Зорбас тоже пожелтел, затем позеленел. Его искрометный ум явно потускнел. Только к вечеру глаза его снова вспыхнули.

– Дельфины! – вдруг радостно закричал Зорбас, указывая рукой на двух крупных животных, которые прыжками неслись наперегонки с кораблем.

– Что у тебя с пальцем, Зорбас? – воскликнул я, только тогда впервые обратив внимание, что указательный палец на его левой руке обрублен у фаланги.

– Ничего! – ответил он, обидевшись, что я не обрадовался должным образом дельфинам.

– Машина оттяпала? – не унимался я.

– Какая там машина! Сам обрубил.

– Сам? Зачем?

– Тебе этого не понять, хозяин, – сказал он, пожав плечами. – Я уже говорил, что нет профессии, которой я не попробовал. Случилось мне и гончарным делом заняться. Это ремесло любил я без памяти. Представляешь: берешь пригоршню глины и делаешь из нее все, чего только душа пожелает! Фррр! Круг и глина летят, как шальные, а ты сидишь над ними и говоришь: сделаю-ка я кувшин, сделаю тарелку, сделаю светильник, самого черта сделаю! Вот что значит – быть человеком! Свобода!

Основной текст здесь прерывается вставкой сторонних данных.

/-- Bring-up, corrected errors, power and temperature (R256, R355, R357, R359, R361, R363, R364). A reset keeps the bytes
of memory (the model's choice, log 43) and leaves everything else as after reset. Each of a function's states raises its
readiness event, TRAINING among them, and a die is READY only once a stack of it is (log 85). A window of corrected errors is
taken once, when its second is over, over any number of units, a row of HBM4E being a unit, and the counts of one unit added. A
retired column is named by its logical number, and a second one of the die stays out of use (log 88). The limit of temperature
is R364's 45 degrees (log 87). -/
def Obligations.DeviceEvents : Prop :=
  (∀ s : State, (∀ x ∈ s.dev.retiredColumn, x.2 < 17) → ∀ n < 4,
    let d := s.dev
    let sig := s.mapNow
    let up := fun (k : Nat) => if d.fnState (.stack (3 * n + k)) = .ready then 1 else 0
    let col := match d.retiredColumn.find? fun x => x.1 == n with
      | some (_, col) => col
      | none => 31
    sig.getLsbD (60 + n) = decide (d.fnState (.die n) = .ready) ∧ sig.getLsbD (56 + n) = false ∧
    (sig.extractLsb' (14 * n) 5).toNat = col ∧
    (sig.extractLsb' (14 * n + 5) 5).toNat = min 31 (s.mem.slicesOut.countP fun x => x.1 == n) ∧
    (sig.extractLsb' (14 * n + 10) 4).toNat = up 0 + up 1 + up 2) ∧
  (∀ (l : List ErrCount) (fn : ErrFn) (die unit row : Nat),
    let same := fun (y : ErrCount) =>
      y.fn == fn && y.die == die && y.unit == unit && (if y.fn = .hbm then Config.rowOf y.addr.toNat else 0) == row
    ((sumErrs l).filter same).length ≤ 1 ∧
      (((sumErrs l).filter same).map ErrCount.count).sum = ((l.filter same).map ErrCount.count).sum) ∧
  (∀ (s : State) (window : Nat) (x : ErrCount),
    let d := s.dev
    let row := if x.fn = .hbm then Config.rowOf x.addr.toNat else 0
    let own := fun (y : ErrUnit) => y.fn == x.fn && y.die == x.die && y.unit == x.unit && y.row == row
    let old := (d.errUnits.find? own).getD { fn := x.fn, die := x.die, unit := x.unit, row := row }
    let hot := (if 64 < x.count then [window] else []) ++ old.hot.filter (fun w => decide (window < w + 10))
    let lasts := old.lasting || decide (3 ≤ hot.length)
    let u : ErrUnit := { fn := x.fn, die := x.die, unit := x.unit, row := row, hot := hot, lasting := lasts, last := x.count }
    let d' := { d with
      corrected := put 0 d.corrected x.die (lookup 0 d.corrected x.die + x.count)
      errUnits := u :: d.errUnits.filter (fun y => !own y) }
    let kind := match x.fn with
      | .hbm => 0 | .l2 => 1 | .l1 => 2 | .regfile => 3 | .buffer => 4 | .core => (5 : Byte)
    let t := (s.setDev d').raise ([0x21, kind] ++ leBytes 1 x.die ++ [2] ++ leBytes 2 x.unit ++ [0xFF, 0xFF] ++
      leBytes 8 x.addr.toNat ++ leBytes 4 x.count ++ List.replicate 44 0)
    ((lasts = false ∨ old.lasting = true) → s.countErrors window x = s.setDev d') ∧
    (lasts = true → old.lasting = false → match x.fn with
      | .l2 => ∃ m, s.countErrors window x = (let v := { t with
          mem := m, waits := t.waits.map fun (w : WaitEntry) => { w with slice := m.sliceKey w.unit } };
          v.setDev { v.dev with signature := v.mapNow }) ∧
          m = { t.mem with lines := m.lines, slicesOut := s.mem.slicesOut ++ [(x.die, x.unit)] } ∧
          ∀ l, l ∈ m.lines ↔ l ∈ s.mem.lines ∧ l.slice ≠ 512 * x.die + x.unit
      | .core => s.countErrors window x = t.setDev { t.dev with badCores := d.badCores ++ [(x.die, x.unit)] }
      | _ => s.countErrors window x = t)) ∧
  ∀ s : State,
    let resigned := fun (t : State) => t.setDev { t.dev with signature := t.mapNow }
    let code := fun (f : FnUnit) => match f with
      | .mgmt => [0x20, 0, 0] | .die n => [0x20, 1, BitVec.ofNat 8 n] | .stack n => [0x20, 2, BitVec.ofNat 8 n]
      | .jpeg n => [0x20, 3, BitVec.ofNat 8 n] | .bilevel n => [0x20, 4, BitVec.ofNat 8 n]
      | .dma n => [0x20, 5, BitVec.ofNat 8 n] | .laser n => [(0x20 : Byte), 6, BitVec.ofNat 8 n]
    let moved := fun (t : State) (f : FnUnit) (st : FnState) (b : Byte) =>
      let d := { t.dev with functions := (f, st) :: t.dev.functions.filter (fun x => x.1 != f) }
      (t.setDev d).raise (code f ++ [b, 0, 0, 0, 0] ++ leBytes 8 d.readyMap.toNat ++ List.replicate 48 0)
    let fresh := { State.reset with
      agenda := s.agenda, ev := s.ev, free := s.free, nextId := s.nextId
      mem := { bytes := s.mem.bytes, tags := s.mem.tags, keyed := s.mem.keyed, poison := s.mem.poison, host := s.mem.host } }
    let d := s.dev
    let n := d.resets + 1
    let booted := fun (b : Bool) => moved
      (fresh.setDev { planes := d.planes, absent := d.absent, resets := n, keys := [(0, Config.bootKey n)], recovery := b }) .mgmt .training 1
    let up := fun (image : List Byte) (b : Bool) => if b
      then resigned (trainingUnits.foldl (fun t f => moved t f .training 1)
        (moved ((booted false).setDev { (booted false).dev with image := image }) .mgmt .ready 2))
      else booted true
    let image := lookups 0 s.mem.host (cmdField s.ev.entry 16 8) (cmdField s.ev.entry 24 4)
    exec .moduleReset s = .next (up s.ev.data (Config.imageVerifies s.ev.data)) ∧
    (cmdOp s.ev.entry = 0x1B → cmdSub s.ev.entry = 0 → cmdClean s.ev.entry false [(16, 12)] = true →
      let aligned := cmdField s.ev.entry 16 8 % 4096 = 0
      (¬aligned → exec .recoveryImage s = .next (s.completes s false 2 1)) ∧
      (aligned → d.recovery = false → exec .recoveryImage s = .next (s.completes s false 2 3)) ∧
      (aligned → d.recovery = true → Config.imageVerifies image = false → exec .recoveryImage s = .next (s.completes s false 2 6)) ∧
      (aligned → d.recovery = true → Config.imageVerifies image = true →
        ∃ t, exec .recoveryImage s = .next t ∧ t.dev.recovery = false ∧ t.dev.fnState .mgmt = .ready ∧
          t.dev.image = image ∧ t.cycle = 0 ∧
          (∀ f ∈ trainingUnits, t.dev.fnState f = .training) ∧ t.groups = [] ∧ t.contexts = [] ∧ t.commands = [] ∧
          t.mem.bytes = s.mem.bytes ∧ t.mem.tags = s.mem.tags ∧ t.mem.host = (s.completes s false 0 0).mem.host)) ∧
    (d.fnState s.ev.fn ≠ .training → exec .functionTrained s = .next s) ∧
    (d.fnState s.ev.fn = .training →
      (s.ev.ok = false → exec .functionTrained s = .next (moved s s.ev.fn .failed 3)) ∧
      (s.ev.ok = true → match s.ev.fn with
        | .die n =>
          let may := ∃ k < 3, d.fnState (.stack (3 * n + k)) = .ready
          (may → exec .functionTrained s = .next (resigned (moved s (.die n) .ready 2))) ∧
          (¬may → exec .functionTrained s = .next s)
        | .laser m => exec .functionTrained s = .next (moved (s.lightModule m 0) (.laser m) .ready 2)
        | f => exec .functionTrained s = .next (moved s f .ready 2))) ∧
    (d.full = true →
      (let window := s.cycle / 1600000000;
        (window ≤ d.errWindow → exec .errorWindow s = .next s) ∧
        (d.errWindow < window → exec .errorWindow s = .next ((sumErrs s.ev.errs).foldl (fun t x => t.countErrors window x)
          (s.setDev { d with errWindow := window, errUnits := d.errUnits.map fun (y : ErrUnit) => { y with last := 0 } })))) ∧
      (∀ core, d.badCores.find? (fun x => x.1 == s.ev.die) = some (s.ev.die, core) →
        ((∃ t ∈ s.teams, t.place.die = s.ev.die) ∨ (∃ x ∈ d.retiredColumn, x.1 = s.ev.die) → exec .spareColumnSwap s = .next s) ∧
        ((∀ t ∈ s.teams, t.place.die ≠ s.ev.die) → (∀ x ∈ d.retiredColumn, x.1 ≠ s.ev.die) →
          exec .spareColumnSwap s = .next (resigned (s.setDev { d with
            retiredColumn := (s.ev.die, core % 16) :: d.retiredColumn
            errUnits := d.errUnits.filter (fun u => !(u.fn == .core && u.die == s.ev.die && u.unit % 16 == core % 16))
            badCores := d.badCores.filter (fun y => !(y.1 == s.ev.die && y.2 % 16 == core % 16)) })))) ∧
      (∀ k n, (s.ev.limit = .power ∧ k = 0 ∧ n = d.powerLimit) ∨ (s.ev.limit = .temperature ∧ k = 1 ∧ n = Config.temperatureLimit) →
        let others := d.exceeded.filter (· != s.ev.limit)
        let now := fun (l : List LimitKind) => s.setDev { d with exceeded := l }
        let scaled := fun (b : Byte) (m : Nat) (l : List LimitKind) => (s.setDev { d with exceeded := l, scale := m }).raise ([0x30, k, b, 0] ++ leBytes 4 n ++
          leBytes 4 s.ev.measured ++ leBytes 4 m ++ List.replicate 48 0)
        (n < s.ev.measured → s.ev.scale < d.scale → exec .powerExceeded s = .next (scaled 0 s.ev.scale (s.ev.limit :: others))) ∧
        (n < s.ev.measured → d.scale ≤ s.ev.scale → exec .powerExceeded s = .next (now (s.ev.limit :: others))) ∧
        (s.ev.measured ≤ n → exec .powerExceeded s = .next s) ∧
        (s.ev.measured ≤ n → others = [] → d.scale < 65536 → exec .refillsRestored s = .next (scaled 1 65536 [])) ∧
        (s.ev.measured ≤ n → others ≠ [] ∨ 65536 ≤ d.scale → exec .refillsRestored s = .next (now others)) ∧
        (n < s.ev.measured → exec .refillsRestored s = .next s))) ∧
    (s.ev.measured ≤ 1100 ∨ d.heldReset = true → exec .junctionOvertemp s = .next s) ∧
    (1100 < s.ev.measured → d.heldReset = false → ∃ mem, exec .junctionOvertemp s = .next { fresh with
        mem := mem, dev := { planes := d.planes, absent := d.absent, resets := d.resets, heldReset := true } } ∧
      mem = { fresh.mem with host := mem.host } ∧ mem.host = (s.raise ([0x30, 2, 2, 0] ++ leBytes 4 1100 ++
        leBytes 4 s.ev.measured ++ leBytes 4 d.scale ++ List.replicate 48 0)).mem.host)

Зорбас позабыл о донимавшем его море, не грыз больше лимон, взгляд его прояснился.

– Ну а с пальцем что ж?

– Мешал работать на круге: путался то и дело, досаждал задумке. Взял я тогда топор…

– Больно не было?

– Как же не было?! Я что, бревно, что ли? Конечно было, как и всякому человеку. Но он мешал работать, и пришлось отрубить. Так-то!

Солнце зашло, море слегка успокоилось, облака рассеялись. В небе засияла звезда Венера. Я смотрел на небо, на море и думал… Любить столь сильно, чтобы взять топор, подвергнуть себя мучению и отрубить… Но я скрыл волнение и, засмеявшись, сказал:

– Плоха эта система, Зорбас! Так вот и один отшельник, если верить житиям, увидал как-то женщину, впал в соблазн и схватился за топор…

– Да пропади он пропадом! – прервал Зорбас, догадавшись, чту я хотел сказать. – Это отрубить?! Да чтоб он сгинул, придурок! Это благословенное, никогда помехой не бывает…

– Неужели? – не унимался я. – Бывает, и даже очень…

– Чему?

– Тому, чтобы войти в Царство Небесное.

Зорбас искоса насмешливо глянул на меня:

– Да это же, недотепа, и есть ключ от кущей райских!

Подняв голову, он пристально посмотрел на меня, словно стараясь понять, чту я думаю о загробной жизни, о Царстве Небесном, о женщинах и попах, но, видать, был не в силах понять еще многих вещей, а потому задумчиво покачал своей седой, словно изъеденной шашелем, головой и сказал:

– Скопцам дорога в рай заказана!

И погрузился в молчание.


Устроившись поудобнее в каюте, я взял книгу – властителем моих дум все еще был Будда – и принялся читать «Разговор Будды с пастухом», в последние годы дававший душе моей покой и уверенность.

«Пастух. Еда моя готова, овцы доены, хижина на запоре, огонь горит в очаге. А ты, небо, изливайся дождем, сколько тебе угодно!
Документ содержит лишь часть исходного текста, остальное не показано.